Three mistakes small warehouses make when selecting WMS

Speaking with vendors about a robust WMS for your small warehouse can be intimidating. Presentations get flashy and promise gains that are out of this world, but your needs are stuck firmly on the floor. In all the homework and reading you do, things tend to blend together, and it can be difficult to make sure you understand the nuances of offers and tools.

We’ve put together three different kinds of questions and considerations to help you take a moment and think about your WMS on a practical level for today, plus a strategic level for growth beyond tomorrow.

Is the ROI calculation right for you?

One of the hardest tasks for a small warehouse to get right is understanding the ROI calculations you need to use during the selection, implementation, and usage phases. Don’t feel too bad though; it’s also one of the hardest things for large companies to do too.

Start by creating metrics for your existing operations. How long does it take to process an order, fill it, reorder inventory, and have everything you need to keep your warehouse clean and ready to serve your business?

Find the right WMS for your small warehouse with this comprehensive WMS selection checklist

Get your numbers together ahead of time, so you know what you can measure with real data and ask about these elements during your RFP and selection process. Seek a vendor and WMS that directly addresses the areas you want to improve.

A best practice for vendors responding to an RFP is to highlight tangible benefits as well as those more difficult to quantify during the selection process. Look for stats around improve customer service, different types of efficiency gains, employee satisfaction improvements, and more.

Skimping on training questions

Small companies tend just to have a few people who manage their WMS, especially dashboards. This can work out well if you’ve got someone mid-career who plans on staying for quite some time to be your core trainer.

Unfortunately, reality often intervenes, and people change jobs for a variety of reasons. If you don’t train multiple people on each aspect of the WMS, you risk losing institutional knowledge that makes it successful.

When staff aren’t trained on the new WMS or aren’t held accountable, there’s also a chance they won’t use the new system and instead find ways to work around it and stick to old habits. This will harm your ROI as well as the productivity of your warehouse.

So, what does this have to do with selection?

Pick vendors that provide robust training, on-going support, and work with you to establish the right teams to teach. Ask for help and tools to ensure your staff learns the new system correctly and will use it when the time comes.

If training is an afterthought for your vendor, it’ll likely be one for you too.
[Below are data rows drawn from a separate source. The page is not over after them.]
-- ==== Sys2Proof/Machine/Ops.lean ====
section
/-! DEFINITION. The named operations over memory, the registers TRCSEQEVR<n> and the program counter, and the one operation by
which an access ends in an exceptional outcome: 10_state.md R19, R24, 20_memory.md R29, R33, 40_sysreg_access.md R42, R43,
60_exceptions.md R54, R55, R62. -/

namespace Sys2Proof.Machine

/-- The byte listed at an address; none where nothing is listed (log 2). -/
def Memory.read : List Host.Cell → Nat → Option Byte
  | [], _ => none
  | (b, v) :: rest, a => if b = a then some v else Memory.read rest a

/-- List a byte at an address, keeping the addresses rising. -/
def Memory.write : List Host.Cell → Nat → Byte → List Host.Cell
  | [], a, v => [(a, v)]
  | (b, u) :: rest, a, v =>
    if a < b then (a, v) :: (b, u) :: rest
    else if a = b then (a, v) :: rest
    else (b, u) :: Memory.write rest a v

/-- The canonical form: addresses strictly rising, all within the 64-bit address space. (An unlisted address holds no byte, so
no entry equals what one reads as.) -/
abbrev Memory.wf (m : List Host.Cell) : Prop :=
  m.Pairwise (fun c d => c.1 < d.1) ∧ ∀ c ∈ m, c.1 < 2 ^ 64

/-- List bytes at increasing addresses from `a`. -/
def Memory.writeBytes (m : List Host.Cell) (a : Nat) : List Byte → List Host.Cell
  | [] => m
  | b :: rest => Memory.writeBytes (Memory.write m a b) (a + 1) rest

/-- The four bytes of the word at an address, when all four are listed. -/
def Memory.readWordBytes (m : List Host.Cell) (a : Nat) : Option (List Byte) :=
  match Memory.read m a, Memory.read m (a + 1), Memory.read m (a + 2), Memory.read m (a + 3) with
  | some b0, some b1, some b2, some b3 => some [b0, b1, b2, b3]
  | _, _, _, _ => none

/-- The fetch of the 32-bit instruction word at `pc` (20_memory.md R27, R29): its bytes, or the fault (log 2, log 15). -/
def State.fetch (s : State) : Except Fault (List Byte) :=
  if s.pc.toNat % 4 = 0 then
    match Memory.readWordBytes s.mem s.pc.toNat with
    | some bs => .ok bs
    | none => .error .fetchUnlisted
  else .error .fetchMisaligned

/-- `pc <- pc + 4` (10_state.md R24). At the top of the address space the spec does not state the sum: a free value (log 14). -/
def State.advancePc (s : State) : State :=
  if s.pc.toNat + 4 < 2 ^ 64 then { s with pc := s.pc + 4 }
  else { s with pc := Config.freePc s.draws, draws := s.draws + 1 }

/-- The constant of every `SystemAccessTrap(ELx, 0x18)` (40_sysreg_access.md R40). -/
def systemAccessTrapClass : Nat := 0x18

/-- How an access ends: allowed, it goes on to its effect; else the step ends in the terminal outcome `Undefined` or
`Trap(el, 0x18)` (60_exceptions.md R54, R55, R62), and no effect happens (R61). The spec describes no entry and no return
(log 13). -/
def byAccess (a : Access) (effect : Result) : Result :=
  match a with
  | .allow => effect
  | .undefined => .fault .undefined
  | .trap el => .fault (.trap el systemAccessTrapClass)

/-- The value a read of TRCSEQEVR<n> returns: the stored non-reserved bits, and in the RES0 positions what `RES0_MODE` says
(10_state.md R19 point 3, log 12). -/
def State.readReg (s : State) (n : RegIndex) : Word :=
  match s.cfg.res0Mode with
  | .razWi => s.evr[n].value &&& fieldMask
  | .storage => s.evr[n].value
  | .any => (s.evr[n].value &&& fieldMask) ||| (s.evr[n].res0 &&& reservedMask)

/-- The first of the tests for reserved bits that a value fails (10_state.md R15, R19 point 2; 40_sysreg_access.md R42): none for
a value that may be written. -/
def reservedReason (v : Word) : Option OpenReason :=
  if v &&& reservedMask ≠ 0 then some .res0
  else if bSel4Reserved v && v.getLsbD 12 then some .bSel4
  else if fSel4Reserved v && v.getLsbD 4 then some .fSel4
  else none

/-- The first of the tests of 40_sysreg_access.md R42 that a write of `v` fails: none for an admitted write. -/
def openReason (idle : Bool) (v : Word) : Option OpenReason :=
  if !idle then some .notIdle else reservedReason v

/-- How a write ends: one that fails a test is refused by its name, another goes on to its effect (R42). -/
def byTests (why : Option OpenReason) (effect : Result) : Result :=
  match why with
  | none => effect
  | some r => .refused (.openWrite r)

/-- A drawn register value, subject to `RES0_MODE` (10_state.md R18, R19, 70_reset_and_hazards.md R64). -/
def drawnValue (m : Res0Mode) (d : Word) : Word :=
  match m with
  | .razWi => d &&& fieldMask
  | .storage => d
  | .any => d

/-- Put a value into TRCSEQEVR<n>: its RES0 positions are drawn anew (R19 point 3) and the value it had joins those that may
still govern the Sequencer (20_memory.md R32). -/
def State.putReg (s : State) (n : RegIndex) (v : Word) (programmed : Bool) : State :=
  { s with
    evr := s.evr.set n
      { value := v
        res0 := Config.freeWord s.draws
        programmed := programmed
        stale := s.evr[n].value :: s.evr[n].stale }
    draws := s.draws + 2 }

/-- An admitted write: `SEQEVR[n] <- v`, `Programmed[n] <- true` (40_sysreg_access.md R42). -/
def State.admittedWrite (s : State) (n : RegIndex) (v : Word) : State :=
  s.putReg n v true

/-- A write while the trace unit is not Idle, under `openWrite` = `run`: the register takes any value and `SeqState` any state
(40_sysreg_access.md R43, log 11). `Programmed[n]` keeps its value: only an admitted write sets it (10_state.md R25). -/
def State.busyWrite (s : State) (n : RegIndex) : State :=
  { s.putReg n (drawnValue s.cfg.res0Mode (Config.freeWord (s.draws + 1))) s.evr[n].programmed with
    seqState := Config.freeSeqState s.draws }

/-- A write of TRCSEQEVR<n> by either view, after any access check: the tests and the write of 40_sysreg_access.md R42 (for the
external view 20_memory.md R28); or, while not Idle under `openWrite` = `run`, the continuation R43 allows, after the tests for
reserved bits (log 9, log 10). -/
def State.writeReg (s : State) (n : RegIndex) (v : Word) : Result :=
  if s.inp.idle = true ∨ s.cfg.openWrite = .refuse then
    byTests (openReason s.inp.idle v) (.next (s.admittedWrite n v))
  else
    byTests (reservedReason v) (.next (s.busyWrite n))

/-- Carry on from a next state; a fault or a refusal stays. -/
def andThen (r : Result) (f : State → State) : Result :=
  match r with
  | .next s => .next (f s)
  | .fault e => .fault e
  | .refused e => .refused e

end Sys2Proof.Machine
end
One day you might not be small

A core benefit of a WMS is its ability to simplify processes while optimizing workflows and reducing manual tasks. There are a variety of automation tools and supports your WMS can have, though you might not turn them all on right away.

Plan for where you project to grow tomorrow, not the minimum specs for today. If you just get what you need to squeak by, you might end up having to buy a whole new WMS and go through all the implementation and training costs again in a year or two.

For example, if you have a WMS that can’t keep inventory levels correct across two warehouses — or it fails to understand multiple locations and makes fulfillment difficult — you can’t use it when you grow larger. It would also limit you from treating two sections of a single warehouse as two locations.

Skimping can often lead to increased costs in the near-term as well as the long-term.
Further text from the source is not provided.